## Exercise description
Nothing but the lines from the start of the records through the line that contains "def Ctx.const (c" is to be copied, and each is to be copied exactly.

(Saved data entries)
= = = = =
/-- A selector (R62). -/
def selR : Opnd → E Sel
  | .reg (.p n) => if n < 12 then .ok (.lane false (BitVec.ofNat 4 n)) else .error .e103
  | .reg (.kp n) => if n < 4 then .ok (.uni false (BitVec.ofNat 2 n)) else .error .e103
  | .notp (.p n) => if n < 12 then .ok (.lane true (BitVec.ofNat 4 n)) else .error .e103
  | .notp (.kp n) => if n < 4 then .ok (.uni true (BitVec.ofNat 2 n)) else .error .e103
  | _ => .error .e102

/-- A constant expression's value, as a signed number. -/
def Ctx.const (c : Ctx) (e : Expr) : E Int :=
  match eval c.look e with
  | .ok (.val ⟨v, none⟩) => .ok v.toInt
  | .ok _ => .error .e102
  | .error x => .error x

/-- A constant from lo to hi that is a multiple of step (R81). -/
def Ctx.range (c : Ctx) (lo hi : Int) (step : Int) (e : Expr) : E Int :=
  match c.const e with
  | .ok v => if lo ≤ v ∧ v ≤ hi ∧ v % step = 0 then .ok v else .error .e103
  | .error x => .error x

/-- An expression operand. -/
def exprOf : Opnd → E Expr
  | .expr e => .ok e
  | _ => .error .e102

/-- A constant operand in a range. -/
def Ctx.imm (c : Ctx) (lo hi : Int) (step : Int) (o : Opnd) : E Int := (exprOf o).bind (c.range lo hi step)

/-- imm7 (R81). -/
def Ctx.imm7 (c : Ctx) (o : Opnd) : E (BitVec 7) := (c.imm (-64) 63 1 o).map (BitVec.ofInt 7)

/-- The literal word of lit and klit: a number, a decimal floating value, or half of an address, the low half
where neither %lo nor %hi is written (R80, R81, R83, log entry 64). -/
def Ctx.literal (c : Ctx) (o : Opnd) : E (Word × Option (RelKind × Val)) :=
  match o with
  | .flt w => .ok (w, none)
  | .expr e =>
    match eval c.look e with
    | .ok (.val ⟨v, none⟩) =>
      if -2147483648 ≤ v.toInt ∧ v.toInt ≤ 4294967295 then .ok (v.setWidth 32, none) else .error .e103
    | .ok (.part false v) => .ok (0#32, some (.lo32, v))
    | .ok (.part true v) => .ok (0#32, some (.hi32, v))
    | .ok (.val v) => .ok (0#32, some (.lo32, v))
    | .error x => .error x
  | _ => .error .e102

/-- The target of bra and call: an offset in words within the section, or a relocation (R76, R81, R83). A distance that is no multiple of
4 raises E103 (DESIGN CHOICE, log entry 65: R76 and R81 name no code for it). -/
def Ctx.target (c : Ctx) (o : Opnd) : E (BitVec 14 × Option (RelKind × Val)) :=
  match (exprOf o).bind (eval c.look) with
  | .ok (.val ⟨v, some (.sect .text)⟩) =>
    let d := v.toInt - c.here
    if d % 4 ≠ 0 then .error .e103
    else if -8192 ≤ d / 4 ∧ d / 4 ≤ 8191 then .ok (BitVec.ofInt 14 (d / 4), none) else .error .e108
  | .ok (.val v) => .ok (0#14, some (.pcw14, v))
  | .ok _ => .error .e102
  | .error x => .error x

/-! ## Qualifiers -/

def widthOf (s : String) : E Width :=
  match s with
  | "b8" => .ok .b8 | "b16" => .ok .b16 | "b32" => .ok .b32 | "b64" => .ok .b64 | "b128" => .ok .b128 | _ => .error .e101
def scopeOf (s : String) : E Scope :=
  match s with
  | "grp" => .ok .grp | "blk" => .ok .blk | "team" => .ok .team | "dev" => .ok .dev | "dom" => .ok .dom | "sys" => .ok .sys
  | _ => .error .e101
def condOf (s : String) : E Cond :=
  match s with
  | "eq" => .ok .eq | "ne" => .ok .ne | "lt" => .ok .lt | "le" => .ok .le | "gt" => .ok .gt | "ge" => .ok .ge | "un" => .ok .un
  | _ => .error .e101
/-- A condition of an integer compare: un encodes a reserved value (R63, R81). -/
def icondOf (s : String) : E Cond := (condOf s).bind fun c => if c = .un then .error .e104 else .ok c
def shiftKindOf (s : String) : E ShiftKind :=
  match s with
  | "shl" => .ok .shl | "shr" => .ok .shr | "sra" => .ok .sra | "rot" => .ok .rot | _ => .error .e101
def iunOf (s : String) : E IunFn :=
  match s with
  | "popc" => .ok .popc | "clz" => .ok .clz | "brev" => .ok .brev | "iabs" => .ok .iabs | "ineg" => .ok .ineg | "not" => .ok .not
  | "sext8" => .ok .sext8 | "sext16" => .ok .sext16 | "zext8" => .ok .zext8 | "zext16" => .ok .zext16 | "bswap" => .ok .bswap
  | _ => .error .e101
def funOf (s : String) : E FunFn :=
  match s with
  | "abs" => .ok .abs | "neg" => .ok .neg | "rcp" => .ok .rcp | "rsq" => .ok .rsq | "sqrt" => .ok .sqrt | "exp2" => .ok .exp2
  | "log2" => .ok .log2 | "sinpi" => .ok .sinpi | "cospi" => .ok .cospi | "floor" => .ok .floor | "ceil" => .ok .ceil
  | "trunc" => .ok .trunc | "rint" => .ok .rint | _ => .error .e101
def rmOf (s : String) : Option Rm :=
  match s with
  | "rn" => some .rn | "rz" => some .rz | "ru" => some .ru | "rd" => some .rd | _ => none
/-- The kinds of cvt by what follows the rounding (R42). -/
def cvtOf (q : List String) : E CvtKind :=
  match q with
  | ["f32", "s32"] => .ok .f32s32 | ["f32", "z32"] => .ok .f32z32 | ["s32", "f32"] => .ok .s32f32 | ["z32", "f32"] => .ok .z32f32
  | ["f32", "f16", "lo"] => .ok .f32f16lo | ["f32", "f16", "hi"] => .ok .f32f16hi
  | ["f32", "bf16", "lo"] => .ok .f32bf16lo | ["f32", "bf16", "hi"] => .ok .f32bf16hi
  | ["f16x2", "f32"] => .ok .f16x2f32 | ["bf16x2", "f32"] => .ok .bf16x2f32 | ["f64", "f32"] => .ok .f64f32
  | ["f32", "f64"] => .ok .f32f64 | ["f64", "s32"] => .ok .f64s32 | ["f64", "z32"] => .ok .f64z32
  | ["s32", "f64"] => .ok .s32f64 | ["z32", "f64"] => .ok .z32f64
  | _ => .error .e101
/-- The kind and rounding of a cvt: required where R42 gives rm, refused on an exact kind (R81). -/
def cvtQual (q : List String) : E (CvtKind × Rm) :=
  match q with
  | r :: rest =>
    match rmOf r with
    | some rm => (cvtOf rest).bind fun k => if k.exact then .error .e104 else .ok (k, rm)
    | none => (cvtOf q).bind fun k => if k.exact then .ok (k, .rn) else .error .e101
  | [] => .error .e101
def qxOf (s : String) : E QxFn :=
  match s with
  | "h" => .ok .h | "v" => .ok .v | "d" => .ok .d | "bc0" => .ok (.bc 0) | "bc1" => .ok (.bc 1) | "bc2" => .ok (.bc 2)
  | "bc3" => .ok (.bc 3) | _ => .error .e101
def reduxOf (q : List String) : E ReduxOp :=
  match q with
  | ["add", "s32"] => .ok .addS | ["min", "s32"] => .ok .minS | ["max", "s32"] => .ok .maxS | ["min", "z32"] => .ok .minZ
  | ["max", "z32"] => .ok .maxZ | ["and"] => .ok .and | ["or"] => .ok .or | ["xor"] => .ok .xor | ["fadd", "f32"] => .ok .fadd
  | ["fmin", "f32"] => .ok .fmin | ["fmax", "f32"] => .ok .fmax | _ => .error .e101
def sreadOf (s : String) : E SreadFn :=
  match s with
  | "tick" => .ok .tick | "ctxid" => .ok .ctxid | "core" => .ok .core | "slot" => .ok .slot | "group" => .ok .group
  | "role" => .ok .role | "teamsz" => .ok .teamsz | "blockid" => .ok .blockid | "lanes" => .ok .lanes | "runmask" => .ok .runmask
  | "present" => .ok .present | "frame" => .ok .frame | "join" => .ok .join | "wbase" => .ok .wbase | "ubase" => .ok .ubase
  | "island" => .ok .island | _ => .error .e102
def fenceOf (s : String) : E FenceKind :=
  match s with
  | "acq" => .ok .acq | "rel" => .ok .rel | "ar" => .ok .acqrel | "sc" => .ok .sc | _ => .error .e101
def atomOpOf (s : String) : E AtomOp :=
  match s with
  | "add" => .ok .add | "min" => .ok .min | "max" => .ok .max | "and" => .ok .and | "or" => .ok .or | "xor" => .ok .xor
  | "xchg" => .ok .xchg | "cas" => .ok .cas | "fadd" => .ok .fadd | "fmin" => .ok .fmin | "fmax" => .ok .fmax | _ => .error .e101
def atomTyOf (s : String) : E AtomTy :=
  match s with
  | "s32" => .ok .s32 | "z32" => .ok .z32 | "s64" => .ok .s64 | "z64" => .ok .z64 | "f32" => .ok .f32 | "f16x2" => .ok .f16x2
  | "bf16x2" => .ok .bf16x2 | _ => .error .e101
def atomUseOf (s : String) : E AtomUse :=
  match s with
  | "un" => .ok .un | "cm" => .ok .cm | "no" => .ok .no | "qt" => .ok .qt | "sp" => .ok .sp | _ => .error .e101
/-- The qualifiers of an atomic: operation, type, use, then an order, then the scope, which is always written (R243). -/
def atomQual (q : List String) (noret : Bool) : E AtomSpec :=
  match q with
  | op :: ty :: use :: rest =>
    let tail : E (AtomOrd × Scope) := match rest with
      | [sc] => (scopeOf sc).map fun s => (.relaxed, s)
      | ["acq", sc] => (scopeOf sc).map fun s => (.acq, s)
      | ["rel", sc] => (scopeOf sc).map fun s => (.rel, s)
      | ["ar", sc] => (scopeOf sc).map fun s => (.acqrel, s)
      | _ => .error .e101
    match atomOpOf op, atomTyOf ty, atomUseOf use, tail with
    | .ok o, .ok t, .ok u, .ok (d, s) => .ok ⟨o, t, u, d, s, noret⟩
    | _, _, _, _ => .error .e101
  | _ => .error .e101
def redTyOf (s : String) : E RedTy :=
  match s with
  | "f32" => .ok .f32 | "bf16" => .ok .bf16 | "s32" => .ok .s32 | _ => .error .e101
def matFmtOf (s : String) : E MatFmt :=
  match s with
  | "bf16" => .ok .bf16 | "f16" => .ok .f16 | "m8" => .ok .m8 | "s8" => .ok .s8 | "z8" => .ok .z8 | _ => .error .e101
def accFmtOf (s : String) : E AccFmt :=
  match s with
  | "f32" => .ok .f32 | "bf16" => .ok .bf16 | "f16" => .ok .f16 | _ => .error .e101
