/-- A directive that opens no block and reads no file (R84). -/
def Src.directive (s : Src) (l : Line) (d : String) (ts : List Tok) : Src :=
  match d, ts with
  | ".text", [] => { s with sect := .text }
  | ".data", [] => { s with sect := .data }
  | ".rodata", [] => { s with sect := .rodata }
  | ".bss", [] => { s with sect := .bss }
  | ".param", [] => { s with sect := .param }
  | ".kernel", [.name n] =>
    let s := s.endKernel
    if badName n then s.diag l .e102
    else if s.defined n then s.diag l .e113
    else
      let s := { s with kernels := { name := n, line := l } :: s.kernels, tlabels := n :: s.tlabels, globals := n :: s.globals }
      s.put l (.label n)
  | ".team", ts => s.try l (s.operand 1 16 1 ts) fun n => s.declare l fun k => { k with team := n }
  | ".regs", ts => s.try l (regsOperands s ts) fun r => s.declare l fun k => { k with regs := some r }
  | ".scratch", ts => s.try l (s.operand 0 327680 1 ts) fun n =>
    (if n % 1024 = 0 then s else s.diag l .w207).declare l fun k => { k with scratch := (n + 1023) / 1024 }
  | ".frame", ts => s.try l (s.operand 16 112 8 ts) fun n => { s with frame := some n }
  | ".align", ts => s.try l (s.operand 4 4096 4 ts) fun n =>
    if !isPow2 n then s.diag l .e114
    else if s.sect = .text then s.put l (.align n)
    else s.setSize s.sect ((s.size s.sect + n - 1) / n * n)
  | ".space", ts => s.try l (s.operand 0 4294967295 (if s.sect = .text then 4 else 1) ts) fun n =>
    if s.sect = .text then s.closeOpening.put l (.space n) else s.setSize s.sect (s.size s.sect + n)
  | ".word", ts => s.try l ((splitCommas ts 0 []).mapM parseExpr) fun es => es.foldl (fun s e => s.datum l false e) s
  | ".dword", ts => s.try l ((splitCommas ts 0 []).mapM parseExpr) fun es => es.foldl (fun s e => s.datum l true e) s
  | ".equ", .name n :: .op "," :: ts =>
    if badName n then s.diag l .e102
    else if s.defined n then s.diag l .e113
    else s.try l ((parseExpr ts).bind s.constNow) fun v => { s with equs := (n, BitVec.ofInt 64 v) :: s.equs }
  | ".global", [.name n] => if badName n then s.diag l .e102 else { s with globals := n :: s.globals }
  | _, _ => s.diag l (if [".text", ".data", ".rodata", ".bss", ".param", ".kernel", ".equ", ".global"].contains d then .e102 else .e101)

/-! ## Instructions -/

/-- The offset operand of an access in a macro with a temporary: its base pair, and its offset (R87). -/
def offsetOf (ops : List Opnd) : Option (Reg × Reg × Expr) :=
  ops.findSome? fun o => match o with
    | .mem ⟨false, .v a, some (.v b), .off e⟩ => some (.v a, .v b, e)
    | _ => none

/-- The operands with the offset operand replaced by the temporary pair (R87). -/
def useTmp (n : Nat) (ops : List Opnd) : List Opnd :=
  ops.map fun o => match o with
    | .mem ⟨false, .v _, some (.v _), .off _⟩ => .mem ⟨false, .v n, some (.v (n + 1)), .none⟩
    | o => o

/-- An instruction line (R79, R82, R87). -/
def Src.insn (s : Src) (w : Where) (l : Line) (mn : String) (rest : List Char) (checked : Bool := false) : Src :=
  if s.sect ≠ .text then s.diag l .e120
  else
    s.try l (lex rest) fun ts =>
      let x := splitStall none 0 ts
      s.try l (parseOpnds x.1) fun ops =>
        s.try l (s.stall x.2) fun st =>
          let s := s.closeOpening
          match w.tmp, offsetOf ops with
          | some n, some (a, b, e) =>
            s.try l (s.constNow e) fun v =>
              if v < 0 ∨ 4294967295 < v then s.diag l .e103
              else
                let s := s.put l (.insn "lit" [.reg (.v (n + 2)), .expr (.num (BitVec.ofInt 64 v))] none s.frame false)
                let s := s.put l (.insn "lea" [.pair (.v n) (.v (n + 1)), .pair a b, .reg (.v (n + 2))] none s.frame false)
                s.put l (.insn mn (useTmp n ops) st s.frame checked)
          | _, _ => s.put l (.insn mn ops st s.frame checked)

/-! ## Macros (R86) -/

/-- Text split at the commas outside brackets, parentheses and quotes. -/
def splitArgs : List Char → Nat → Bool → List Char → List (List Char)
  | [], _, _, cur => [trim cur.reverse]
  | c :: r, d, q, cur =>
    if c == ',' && d == 0 && !q then trim cur.reverse :: splitArgs r 0 false []
    else
      let d' := if c == '(' || c == '[' then d + 1 else if c == ')' || c == ']' then d - 1 else d
      splitArgs r d' (q != (c == '"')) (c :: cur)

/-- The longest parameter whose name starts a text. -/
def matchParam (ps : List (String × List Char)) (t : List Char) : Option (List Char × Nat) :=
  (ps.filter fun p => p.1.toList.isPrefixOf t).foldl (fun best p =>
    match best with
    | some b => if b.2 < p.1.length then some (p.2, p.1.length) else some b
    | none => some (p.2, p.1.length)) none

/-- Each \p replaced by its argument's text; the fuel is the text's length. -/
def substWith (ps : List (String × List Char)) : Nat → List Char → List Char
  | 0, _ => []
  | _ + 1, [] => []
  | f + 1, '\\' :: r =>
    match matchParam ps r with
    | some (a, n) => a ++ substWith ps f (r.drop n)
    | none => '\\' :: substWith ps f r
  | f + 1, c :: r => c :: substWith ps f r

/-- The labels of a body that begin with `..`, as far as they are spelled in the body itself. -/
def localLabels (body : List Line) : List (List Char) :=
  body.filterMap fun l =>
    let a := takeSym (trim (stripComment false l.text))
    match a.1, a.2.dropWhile isBlank with
    | '.' :: '.' :: _, c :: _ => if c == ':' || c == '\\' then some a.1 else none
    | _, _ => none

/-- The labels named, renamed for expansion n; the fuel is the text's length. -/
def renameWith (names : List (List Char)) (n : Nat) : Nat → List Char → List Char
  | 0, _ => []
  | _ + 1, [] => []
  | f + 1, c :: r =>
    if isSymStart c then
      let a := takeSym (c :: r)
      (if names.contains a.1 then '.' :: renameMark :: (toString n).toList ++ a.1.drop 1 else a.1) ++ renameWith names n f a.2
    else if c.isDigit then
      (c :: r).takeWhile isSymChar ++ renameWith names n f ((c :: r).dropWhile isSymChar)
    else c :: renameWith names n f r

/-- The lines of an expansion. -/
def Macro.expand (m : Macro) (args : List (List Char)) (n : Nat) (via : Loc) : List Line :=
  let ps := m.params.zip args
  let names := localLabels m.body
  m.body.map fun l =>
    let t := renameWith names n (l.text.length + 1) l.text
    { l with text := substWith ps (t.length + 1) t, via := some via }

/-- `.macro name p1, p2, … [tmp=vN]`: N a multiple of 4 whose group of three stands below v120; another N is E114 (DESIGN CHOICE, log
entry 65: R87 gives no code). -/
def parseMacro (rest : List Char) : E (String × List String × Option Nat) :=
  let a := takeSym rest
  let words := ((splitArgs a.2 0 false []).flatMap fun t =>
    (String.ofList (t.map fun c => if isBlank c then ' ' else c)).splitOn " ").filter (· != "")
  let tmps := words.filter fun w => "tmp=".toList.isPrefixOf w.toList
  let ps := words.filter fun w => !"tmp=".toList.isPrefixOf w.toList
  if a.1.isEmpty || ps.any (fun p => (takeSym p.toList).2 != [] || p.isEmpty) || ps.eraseDups.length != ps.length then .error .e102
  else
    match tmps with
    | [] => .ok (String.ofList a.1, ps, none)
    | [t] =>
      match regOf (String.ofList (t.toList.drop 4)) with
      | some (.v n) => if n % 4 = 0 ∧ n ≤ 116 then .ok (String.ofList a.1, ps, some n) else .error .e114
      | _ => .error .e102
    | _ => .error .e102

/-! ## Running the blocks -/

/-- What reads further lines one level deeper: a macro's expansion, an included file. -/
abbrev Deeper := Where → Src → List Line → Src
= = = = =
## Final answer
/-- A selector (R62). -/
def selR : Opnd → E Sel
  | .reg (.p n) => if n < 12 then .ok (.lane false (BitVec.ofNat 4 n)) else .error .e103
  | .reg (.kp n) => if n < 4 then .ok (.uni false (BitVec.ofNat 2 n)) else .error .e103
  | .notp (.p n) => if n < 12 then .ok (.lane true (BitVec.ofNat 4 n)) else .error .e103
  | .notp (.kp n) => if n < 4 then .ok (.uni true (BitVec.ofNat 2 n)) else .error .e103
  | _ => .error .e102

/-- A constant expression's value, as a signed number. -/
def Ctx.const (c : Ctx) (e : Expr) : E Int :=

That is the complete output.